Очнувшись, я чувствую себя слабой невероятно. Болит голова, все тело, невыносимо режет глаза. Не могу пошевелиться, но это еще и потому, что я наручниками пристегнута к спинке кровати. Это та самая кровать, на которой лежал Андрей, когда я приходила его восстанавливать, та самая комната. Это еще и та комната, из которой его выводили на казнь.

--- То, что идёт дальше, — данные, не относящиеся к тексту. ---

-- ==== Sys2Proof/Machine/Value.lean ====
section
/-!
DEFINITION. The number a pattern denotes (spec/43_compose_mux.md R78). The block outputs bits and does no arithmetic on
them (00_scope.md R4); these definitions only let a statement say that the decode is exact (R77).
-/

namespace Sys2Proof.Machine

/-- The value of a normal float32 pattern: `(-1)^s * 2^(e-127) * (1 + f/2^23)`. PRESUMED: the spec's general knowledge
GK1 (log 10), unsafe for claims about values only. -/
def f32Value (w : Word) : ℚ :=
  (-1) ^ (f32Sign w).toNat * (2 : ℚ) ^ (((f32Exp w).toNat : ℤ) - 127) * (1 + ((f32Frac w).toNat : ℚ) / 2 ^ 23)

/-- The value of a finite E4M3 byte: `(-1)^sign * 2^(exp_idx - 7) * (1 + mant / 8)` (R78). -/
def e4m3Value (raw : Byte) : ℚ :=
  (-1) ^ (extractSign raw).toNat * (2 : ℚ) ^ (((extractExp raw).toNat : ℤ) - 7)
    * (1 + ((extractMant raw).toNat : ℚ) / 8)

end Sys2Proof.Machine
end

Мое тело и разум настолько измучены, что я не могу даже думать. Все время сплю, и во сне мне слышится голос Ланковича, Татьяны и даже зрелый густой бас лидера ПОПЧ. Мне снится, что он наклоняется надо мною, с интересом вглядывается в мое лицо. Он эмоционально стабилен. Его аура имеет ярко выраженный фиолетовый окрас. В детстве у него было повреждено правое плечо, и оно побаливает до сих пор. Я удивлена, почему я вижу все так ясно. Но мне это всего лишь снится, снится.
Открываю глаза. Мне почти хорошо. У постели Ланкович.
— Привет, — говорит он тихо.
— Все так плохо, да? — спрашиваю я.
— Мы пытались запросить за тебя выкуп. Но СИ нам ответила, что следователь Дровник погибла два месяца назад при невыясненных обстоятельствах.
Я пытаюсь улыбнуться.
— Могли бы у меня спросить. СИ никогда не выкупает своих сотрудников. Вы…
Язык мой не поворачивается произнести это слово.
— …ликвидируете меня?
Могла бы и не спрашивать. У Ланковича на лице и так все написано.
— А как же море и яхта? — грустно бормочу я.
— А ты верила?
Остается лишь вздохнуть.
— Зато мы сняли с тебя браслеты, — бодро говорит он, — они сломались.
Но меня это как-то не радует.
— Спасибо, — отвечаю, — но сломались-то они на мне.
Меня интересует еще одна вещь.
— Когда? — спрашиваю я, имея в виду свою безвременную кончину.
— Не знаю, ждем Босса.
— У вас же демократия? Зачем вам Босс? Решите все голосованием. Белые камушки, черные камушки…
Ланкович пожимает плечами.
— Ты вообще кто здесь? Его зам?
— Ну… — Ланкович замялся.
— Приведи Татьяну ко мне. Они не должны быть против. Это — бесполезный для вас человек, а я хоть поговорю. Перед… ликвидацией. Пожалуйста!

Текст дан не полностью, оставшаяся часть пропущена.